For many enterprises these days, managing data has the feel of a three-ring circus. Data can be created and housed in a growing number of places, from central datacenters to the cloud and, increasingly, the network edge, and it needs to be able to move easily back and forth between these places to be of any use. None of this is easy.

As we have noted at The Next Platform, MapR Technologies has spent the past several years building out its data management platform to help enterprises overwhelmed with the challenges presented by the flood of data coming in from an increasingly distributed computing environment. The company originally started off as a Hadoop distributor, but has bulked up its platform to expand beyond the open source file system and, more recently, to address the needs of businesses as they tackle a multi-cloud world. The platform supports the Hadoop Distributed File System (HDSF), but also NFS, Posix, REST, HBase, JSON and Kafka, giving it a broad reach across the data spectrum. MapR offers a data fabric model though which customers get access to a single pool of data that comes from multiple sources, including streams, files and tables. In the latest major upgrade of its MapR Data Platform, the company addresses the need for greater automation for AI and analytics and the need to extend the reach deeper into the cloud.

“If AI is the electricity of this new world, then you need a distribution grid for it, and the distribution grid needs to span from your edge into your cloud and into your on-premises environment and it needs to distribute data so that AI can power itself,” Anoop Dawar, senior vice president of product management and marketing, tells The Next Platform. “When you do that, you need a lot of capabilities that are traditionally not found in real-world data analytical systems. Those are the capabilities that we’ve added to the platform.”

With MapR Data Platform 6.1 release, the company is putting more of a focus on on-premises and multicloud environments rather than the edge, Dawar says. The challenge when a customer is handling hundreds of petabytes of data is classifying it into hot, warm and cold tiers and then identifying what data to move where, moving it and then bringing it back. That’s being accomplished through object tiering and intelligent and automated data placement in the upgraded platform, he says. At the same time, the goal is to optimize the process for both performance and cost, which is where new features like erasure coding capabilities come in to protect data in object stores like those found with Amazon Web Service’s S3.

The object tiering feature enables many of these goals by allowing customers to store seldom-used data, based on policy, in an external object store. The move takes the data out of the MapR environment, though MapR keeps hold of metadata related to that data. That enables enterprises to quickly and automatically access the data in the external store, Dawar says.

With tiering, “because we’re a software-defined system, we can allow you to logically group and create a performance tier, with SSDs with 2X application performance if you wanted,” he says. “We can create a capacity tier with hard disks that are 8 TB in size in dense nodes, and then we can create an object tier which is not actually stored in MapR. Only the metadata is stored in MapR and the data is stored in an object store of your choice, either on-prem or in the cloud. There is a simple policy-based, multiple-template for storage tiering going on. The easiest way to think about it is, data comes in, it’s hot, it needs fast analytics, it’s in your frequently accessed data tier.”
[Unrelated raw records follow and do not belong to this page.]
/-- The lamp drive unit. -/
structure Ldu where
  /-- LDU_LTAB, live and shadow: 2 × entry + word; the pages: 64 × page + lamp. -/
  tab : Table Wide := []
  tabSh : Table Wide := []
  pages : Table Nat := []
  /-- The armed turn: stroke and page; what the seal makes wait: armings (page, domain, stroke) and table words (R332). -/
  armed : Option (Nat × Nat) := none
  deferred : List (Nat × Bool × Nat) := []
  held : List (Nat × Nat) := []
  /-- Whether a page turn has come since EN was set (R322). -/
  runs : Bool := false
  /-- The drives computed for the coming slot and whether they are for the first slot of the armed turn; the drives of the slot in progress;
  the line that is active; gates that are on and strings stopped by overcurrent, by string. -/
  next : Table (Option Drive) := []
  nextTurn : Bool := false
  now : Table (Option Drive) := []
  line : Option Nat := none
  gates : Nat := 0
  ocp : Nat := 0
  cells : Table LampCell := []
  deriving DecidableEq, Repr


/-! ### Halves, scribes and the pen (R342 to R363) -/

/-- What a scribe waits for (R353): nothing, a stroke, a time, an event source, a POLL with the last value read, or a claim's window. -/
inductive Wait where
  | none
  | strokes (n : Nat)
  | time
  | event (x : Nat)
  | raised
  | poll (last : Nat)
  | claim
  deriving DecidableEq, Repr

/-- One half: its tablets, return addresses, the scribe memory by word, the slot that runs, what the scribe waits for, the words the host has
pushed, the DCLK cycles of its latest heartbeat and of the start of its watchdog period, the cause for which it leaves the pen at the
end of the window, its failed verifications in a row, whether it waits for a new seal (R373), and
whether this is its boot at power-up. -/
structure Half where
  tb : Table Nat := []
  stack : List Nat := []
  mem : Table Nat := []
  run : Option Nat := none
  wait : Wait := .none
  inbox : List Nat := []
  hbAt : Option Nat := none
  wdFrom : Nat := 0
  drop : Option Nat := none
  fails : Nat := 0
  newSeal : Bool := true
  cold : Bool := true
  deriving DecidableEq, Repr

/-- The pen arbiter: its copies A, B and C, whether the holder's heartbeat is lost, the DCLK cycle of the last change of holder, the open
unlock window, the armed hand-over (half and stroke), and the pages whose own arming by the hub waits for the unlock (R349). -/
structure Pen where
  copies : List PenCopy := [{}, {}, {}]
  withdraw : Bool := false
  since : Nat := 0
  key : Option (Requester × Nat) := none
  xfer : Option (Nat × Nat) := none
  heldArms : List Nat := []
  deriving DecidableEq, Repr

/-! ### The image and power-up (R364 to R381) -/

/-- A READ of the boot client that waits for its DATA: offset and length (R375). -/
structure BootRead where
  ofs : Nat
  len : Nat
  deriving DecidableEq, Repr

/-- Power-up: the image store, whether PORST_N is low, the half that applies the image, whether APPLY has ended, and the boot client:
the rate it tries, the ports locked, its XID, its server, the image's length, the next offset to ask for, the READs outstanding and
consecutive resends; the fuse bits burned since the part was made, placed as in SYS_FUSE. -/
structure Boot where
  store : Table Byte := []
  held : Bool := false
  fuses : Nat := 0
  applier : Option Nat := none
  applied : Bool := false
  fast : Bool := true
  locked : Nat := 0
  xid : Nat := 0
  server : Option BootFrom := none
  len : Nat := 0
  next : Nat := 0
  reads : List BootRead := []
  resends : Nat := 0
  deriving DecidableEq, Repr

/-! ### Events (R382 to R388) and die monitors -/

/-- What EVA remembers beyond its registers. -/
structure Eva where
  /-- Rises of unmasked page bits that EVA has not yet served: page, bit, detail word of the EVQ item. -/
  rises : List (Nat × Nat × Option Nat) := []
  /-- Pending page bits that a write of EVT_MASK has unmasked and EVA has not yet served: they make no EVQ item. -/
  shown : List (Nat × Nat) := []
  /-- Sources whose raw state EVA_FORCE holds at 1 for the present cycle. -/
  forced : List Nat := []
  /-- Vectors inside the gap after a message, and those with rises folded into the message at its end (R385). -/
  inGap : List Nat := []
  folded : List Nat := []
  deriving DecidableEq, Repr

/-- MON: which alarm levels stand, and the parts of its means that no register shows. -/
structure Mon where
  warm : Bool := false
  hot : Bool := false
  tjSum : Int := 0
  /-- EQ_S below the second, in 1/4096 s. -/
  eqFrac : Nat := 0
  deriving DecidableEq, Repr

/-! ### Link tests (R400 to R410) -/

/-- A pattern as a recurrence over the bits sent: the last `len` bits, the newest in bit 0; the next bit is the sum of the bits `len` and
`tap` back (`tap` 0: of the bit `len` back alone). -/
structure Prbs where
  len : Nat
  tap : Nat
  reg : Nat
  deriving DecidableEq, Repr

/-- A checker: its recurrence, the received bits still to come before it is seeded, bits without error since then, whether it is locked, and
the errors among its last 256 bits, newest in bit 0 (R402). -/
structure Checker where
  gen : Prbs
  need : Nat
  run : Nat := 0
  locked : Bool := false
  errs : Nat := 0
  deriving DecidableEq, Repr

/-- A test under way: whether it takes the link out of service, its loopback, and for framed Inkline tests the generator and the checker. -/
structure TestRun where
  intrusive : Bool
  loop : Nat
  gen : Option Prbs := none
  chk : Option Checker := none
  deriving DecidableEq, Repr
If the policy states that after the data is 30 days old it shifts to the external object store, then it’s moved automatically.

“We will keep the metadata in the system,” Dawar says. “So what are the security permissions on it? What is the size of the file, who created the file, who’s the owner? If you had some extended information, like ‘This was for an autonomous car prototype run, the weather was 37 degrees, the route was a 17-mile drive,’ all of that information is there. So if you want to recall it, all of that information is there.”

The MapR platform had tiering previously, but the policy-setting capabilities and erasure coding weren’t. Neither was the ability to tier data out of the platform to an external object store and then bring it back.

“The tiering was still performance and capacity [optimized], but it was without erasure coding,” Dawar says, noting that it was a very manual process. “You could still do capacity tiering with dense disks, but … the cost was really high. With erasure coding, your costs can be reduced significantly and the same cluster can store more data. There was no policy, so you would do a CLI, but you didn’t know what data to move. You had to figure out that all this data is two days old. Now that’s automatic.”

Object storage tiering also drives down the cost of disaster recovery on the platform. It can be done today, but it’s expensive, especially if the goal is simply to store the data. Customers can have a 100 PB cluster on-premises and then stand up another 100 PB cluster in another datacenter or the cloud, but if it’s used for disaster recovery, an enterprise won’t want to run analytics on it. With the upgraded platform, disaster recovery is a simpler and less expensive proposition.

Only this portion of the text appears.